MICHAEL WILLRICH: With mothers trying to hide sick babies, with men actually brawling with health officials and police to prevent them from scraping their arms and running the vaccine into their arms.

BRIAN: Today on BackStory, a history of epidemics, what has the government done and not done to stop contagious disease?

PETER: Major funding for BackStory is provided by an anonymous donor, the University of Virginia, the National Endowment for the Humanities, and the Joseph and Robert Cornell Memorial Foundation.

ED: From the Virginia Foundation for the Humanities, this is BackStory with the American History Guys.
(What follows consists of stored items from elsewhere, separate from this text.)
/-- Registers of POD. -/
def regs17 : List Reg :=
  [.POD_STAT, .POD_CTL, .POD_CFG, .POD_MMINFO, .POD_MMADDR, .POD_MMTIME_LO, .POD_MMTIME_HI, .POD_MMCNT, .POD_INJ, .POD_REJ, .POD_PAIR, .POD_OWN_SO, .POD_OWN_SEO, .POD_OWN_ZONE, .POD_SPLITCFG, .POD_IMGSRC, .POD_IMGDIG]

/-- Registers of TMR. -/
def regs18 : List Reg :=
  [.TMR_CTL, .TMR_CNT, .TMR_RELOAD, .TMR_CMP, .TMR_RELOAD_ACT, .TMR_CMP_ACT, .TMR_CAP, .TMR_CAPCFG, .TMR_STAT, .TMR_IEN, .TMR_BIND]

/-- Registers of CRC. -/
def regs19 : List Reg :=
  [.CRC_CTL, .CRC_CFG, .CRC_POLY, .CRC_INIT, .CRC_XOR, .CRC_DATA, .CRC_DATA2, .CRC_DATA1, .CRC_REG, .CRC_RESULT, .CRC_ADDR_LO, .CRC_ADDR_HI, .CRC_LEN, .CRC_STAT, .CRC_IEN, .CRC_BIND]

/-- Registers of MBX. -/
def regs20 : List Reg :=
  [.MBX_MSG, .MBX_SEND, .MBX_TAKE, .MBX_STAT, .MBX_BIND, .MBX_LOCK, .MBX_FULL, .MBX_TAKEN, .MBX_VIOL, .MBX_VIOLCNT, .MBX_SEM, .MBX_SEMSTAT, .MBX_SEMERR]

/-- Registers of EVT. -/
def regs21 : List Reg :=
  [.EVT_ROUTE, .EVT_PEND, .EVT_MASK, .EVT_SIG, .EVT_MERGECNT]

/-- Registers of QUE. -/
def regs22 : List Reg :=
  [.QUE_CTL, .QUE_SQBA_LO, .QUE_SQBA_HI, .QUE_CQBA_LO, .QUE_CQBA_HI, .QUE_STAT, .QUE_SQPTR, .QUE_CQPTR, .QUE_ERR, .QUE_FETCHCNT]

/-- Registers of NPS. -/
def regs23 : List Reg :=
  [.NPS_CFG, .NPS_REMOTE, .NPS_KEY, .NPS_MAC_LO, .NPS_MAC_HI, .NPS_VLAN, .NPS_STAT, .NPS_TXDATA_LO, .NPS_TXDATA_HI, .NPS_RXDATA_LO, .NPS_RXDATA_HI, .NPS_SEQ_TX, .NPS_SEQ_RX, .NPS_ERR, .NPS_CNT, .NPS_DUP, .NPS_AGE, .NPS_GCTL, .NPS_PADDR, .NPS_PSTAT]

/-- Registers of OTP. -/
def regs24 : List Reg :=
  [.OTP_STAT, .OTP_REGION, .OTP_CFGDUSED, .OTP_CFGDOK, .OTP_CFGDNEW, .OTP_RBKCNT, .OTP_CRIT, .OTP_MARGW, .OTP_CTL, .OTP_CMD, .OTP_ADDR, .OTP_WDATA, .OTP_CDIG, .OTP_RESULT, .OTP_SCAN, .OTP_DATA]

/-- Registers of SEC. -/
def regs25 : List Reg :=
  [.SEC_STAT, .SEC_CMD, .SEC_TAG_LO, .SEC_TAG_HI, .SEC_SRC_LO, .SEC_SRC_HI, .SEC_LEN, .SEC_RESULT, .SEC_DIG, .SEC_EVT, .SEC_IEN, .SEC_BIND, .SEC_RIND, .SEC_DBGCHAL, .SEC_BUF]

/-- Registers of CLK. -/
def regs26 : List Reg :=
  [.CLK_STAT, .CLK_RSTCAUSE, .CLK_RSTREQ, .CLK_BOOT, .CLK_GATE, .CLK_XMON, .CLK_TEMP, .CLK_THCFG, .CLK_VMON, .CLK_EVT, .CLK_IEN, .CLK_WARMCNT]

/-- Every register, in the order of `Reg`. -/
def allRegs : List Reg :=
  regs0 ++ regs1 ++ regs2 ++ regs3 ++ regs4 ++ regs5 ++ regs6 ++ regs7 ++ regs8 ++ regs9 ++ regs10 ++ regs11 ++ regs12 ++ regs13 ++ regs14 ++ regs15 ++ regs16 ++ regs17 ++ regs18 ++ regs19 ++ regs20 ++ regs21 ++ regs22 ++ regs23 ++ regs24 ++ regs25 ++ regs26

/-- The number of a register in `allRegs`. -/
def Reg.idx (r : Reg) : Nat := r.ctorIdx

/-- The word a register holds at POR and WARM reset (R17). -/
def Reg.resetWord (r : Reg) : Word :=
  BitVec.ofNat 32 (r.info.fields.foldl (fun a f => a + f.rst * 2 ^ f.lo) 0)

/-- The place of word `n` of register `r` in the register file. -/
def Reg.key (r : Reg) (n : Nat) : Nat := n * 512 + r.idx

/-- What an unlisted place of the register file reads as: the reset value of its register. -/
def regDefault (k : Nat) : Word := (allRegs.getD (k % 512) .GLB_ID).resetWord

/-- A named field of a register. -/
structure Fld where
  reg : Reg
  lo : Nat
  w : Nat
deriving DecidableEq, Repr

end Sys2Proof.Machine

namespace Sys2Proof.Machine.F
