-- ==== Sys2Proof/Machine/SafeTypes.lean ====
section
/-! DEFINITION. Records of the safety functions, the Pods and the peer link. -/

namespace Sys2Proof.Machine

/-- The state of one safety function in a channel (R187): SAFE 0, RUN 1 or FAULT 2, with its two latches, the cause code
and whether a fault cause of its own is present. -/
structure FnState where
  state : Nat := 0
  rstreq : Bool := true
  tripped : Bool := false
  cause : Nat := 0x11
  causeOn : Bool := false
deriving DecidableEq, Repr

/-- What a function keeps from cycle to cycle beside its state: the contact pair with an INPUT_DISC that has arisen and is
not gone (R197), the cycles for which the door of a lock has been in demand (R200), the two
hands with the state in which they leave FAULT (R204), EDM times (R206), analogue limits (R207), the reset press (R191), delays (R212), envelope selection (R217),
the trip inputs last seen (R190), whether STARTUP has been left (R189), and the unlock condition (R201). -/
structure FnMem where
  disc : Nat := 0
  both : Bool := false
  discOn : Bool := false
  plaus : Nat := 0
  hand : Nat := 0
  handCount : Nat := 0
  handRight : Bool := false
  handExit : Nat := 0
  trL : Nat := 0
  trR : Nat := 0
  edm0 : Nat := 0
  edm1 : Nat := 0
  limit : Bool := false
  band : Nat := 0
  press : Nat := 0
  taint : Bool := false
  pulse : Nat := 0
  stuck : Bool := false
  ones : Nat := 0
  zeros : Nat := 0
  off : Bool := true
  code : Option Nat := none
  held : Nat := 0
  sel : Option Nat := none
  trips : Nat := 0
  started : Bool := false
  unlock : Bool := false
deriving DecidableEq, Repr

/-- The input image of one cycle in one channel (R176): filtered DI and DQIN states (bits 48 to 63) as a mask, DIs with a
reported test-pulse fault, process values and NE 43 of the CLIs, peer bits and validity, and the SO pairs whose fault
condition is reported. -/
structure InImage where
  di : Nat := 0
  tpf : Nat := 0
  pv : List Int := []
  ne : Nat := 0
  peers : List Nat := []
  peerOk : Nat := 0
  soCond : Nat := 0
deriving DecidableEq, Repr

/-- The evaluation of one channel: its cycle number, whether the results of the cycle are evaluated, and whether the
exchange of the cycle before is outstanding; whether channel B has taken its first boundary (R180), and a partner frame
that came before t1 of its cycle (R182); the program's results, what was last frozen and sent (RESULT, CAUSEV, RST) and
channel A's owned outputs as frozen at t1 (R177, R254), what the partner sent in the last exchange, GSAFE and discrepancy counts; reset pulses and acceptance; zone-closed
times, groups held closed, the selections requested and loaded; configuration mismatch; and a missed exchange to report. -/
structure ChanEval where
  cycle : Nat := 0
  done : Bool := false
  waiting : Bool := false
  aligned : Bool := false
  early : Option (List Byte) := none
  res : Nat := 0
  sentRes : Nat := 0
  sentCause : Nat := 0
  out : Store Nat := []
  rst : Nat := 0
  parCause : Nat := 0
  gsafe : Nat := 0
  xd : Store Nat := []
  rstOver : Nat := 0
  rstOwn : Nat := 0
  rstPar : Nat := 0
  accept : Nat := 0
  img : InImage := {}
  mem : Store FnMem := []
  fns : Store FnState := []
  closed : Store Nat := []
  pend : Nat := 0
  pendApplied : Nat := 0
  req : Store (Option Nat) := []
  loaded : Store (Option Nat) := []
  freeSets : Store Nat := []
  peerOut : Store Nat := []
  cfgBad : Bool := false
  missed : Bool := false
  ovr : Nat := 0
deriving DecidableEq, Repr

/-- How a Pod comes back after its reset. -/
inductive PodPlan where
  | rejoin | cold | idle
deriving DecidableEq, Repr

/-- Where a rejoin stands (R320): held until the next boundary, copying (first pass or dirty lines), a pass complete, in
the final stall, or abandoned. -/
inductive RejoinPhase where
  | held | copying | copied | stalled | abandoned
deriving DecidableEq, Repr

/-- One Pod beside its registers: time stamps of its last mismatches (newest first), a mismatch that waits for t1, the
retirement cause due at its reset (0 none), its way back, an image loaded and waiting for the boundary, the first cycle
after a cold start, the rejoin, and the lines of its memories written since dirty tracking began. -/
structure PodRec where
  stamps : List Nat := []
  halted : Bool := false
  retire : Nat := 0
  plan : PodPlan := .rejoin
  loaded : Bool := false
  starting : Bool := false
  phase : RejoinPhase := .held
  tries : Nat := 0
  dirty : List Nat := []
deriving DecidableEq, Repr

/-- A connection to a peer in one channel (R426): CLOSED 0, CONNECTING 1 or UP 2; the agreed version; whether a CONNACK or
a CLOSE is due; whether no frame has been accepted since entry to CONNECTING, and LAST; a DATA frame accepted since UP;
the received bits; the SEQs sent with their times, newest first; the next SEQ to be formed; and when the watchdog last
restarted. -/
structure NpsConn where
  state : Nat := 0
  agreed : Nat := 0
  answer : Bool := false
  closing : Bool := false
  fresh : Bool := true
  last : Nat := 0
  seen : Bool := false
  rx : Nat := 0
  sent : List (Nat × Nat) := []
  seq : Nat := 0
  wdAt : Ticks := 0
deriving DecidableEq, Repr

/-- What the B-die forms for one frame of a peer (R415). -/
structure NpsFields where
  peer : Nat := 0
  kind : Nat := 0
  ver : Nat := 0
  seq : Nat := 0
  echo : Nat := 0
  dataB : Nat := 0
  chkB : Nat := 0
deriving DecidableEq, Repr

end Sys2Proof.Machine
end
BRIAN: Welcome to the show. I’m Brian Balogh here with your co-pilot, Peter Onuf.

PETER: Hey, Brian.

BRIAN: The two of us are flying without our third co-host, Ed Ayers. He’s been down for the count with a nasty bug, and he’s not the only BackStory staffer sounding a little more frog-like this week. And as I look out from our studio, it seems to me that we’re at the peak of flu season. The reports have it that this year hasn’t been as bad as previous seasons.

In any case, we figured it would be a good time to dust off an old episode from our archives, in which we took on the history of contagious diseases. We were especially interested in the changing patterns of the government’s response to disease. And Peter Onuf here started us out with a story from the time when if I said germ theory, you’d probably think I was talking about a way to grow wheat. Here’s Peter.

PETER: It’s 1793, the dog days of summer, and we’re in Philadelphia. And I want you to get a picture of Philadelphia as a city, as 50,000 people, in those days the biggest city in the USA. And it’s the country’s capital, folks. It’s kind of smelly. It’s nasty, noisesome, unhealthy. And the people live so close together that when the disease comes, it comes on strong.

BRIAN: Yeah, what is the disease, Peter?

PETER: Well, people don’t know. I’m going to give you the description of poor Mrs. Parkinson, an Irish woman. She had severe head and back pains, great thirst, offensive stools, red spots on her face, blindness, sore throat, and hiccuping. And after all that, she died. But as she dies, she turns a particular hue of yellow.

BRIAN: Ooh.

PETER: Yellow fever, now you think, this is the nation’s capital. It’s where they got the best doctors, the most resources. They’re going to mobilize an effective response. But I got to tell you, 10% of the population– that would be 5,000 Philadelphians– die. And what does the government do? It leaves town.

ED: And if the people in the government had stayed, what could they have done?

PETER: Well, they would’ve died too. I think that’s the real problem here is that in early America, there is so much mystery about these epidemics. You don’t know where they come from. Many Americans would think it’s an act of God. It’s beyond our control. You’re being punished for something. It is a great mystery.

So how do you respond to an outbreak? We think now you’ve got to send in the National Guard, and you’ve got to get the government to do stuff. But in 1793, we just don’t have that kind of capacity. We barely had the capacity to make war on other nation-states and kill people. We certainly didn’t have the capacity to keep people alive.

BRIAN: Well, today on the show, we’re going to take a closer look at how government response to disease epidemics has evolved since 1793, when authorities essentially threw up their hands and ran. But before we launch into the history, let’s take a minute and check in with an expert on the science.

DR. ROBERT GAYNES: OK, my name is Dr. Robert Gaynes. I’m a physician.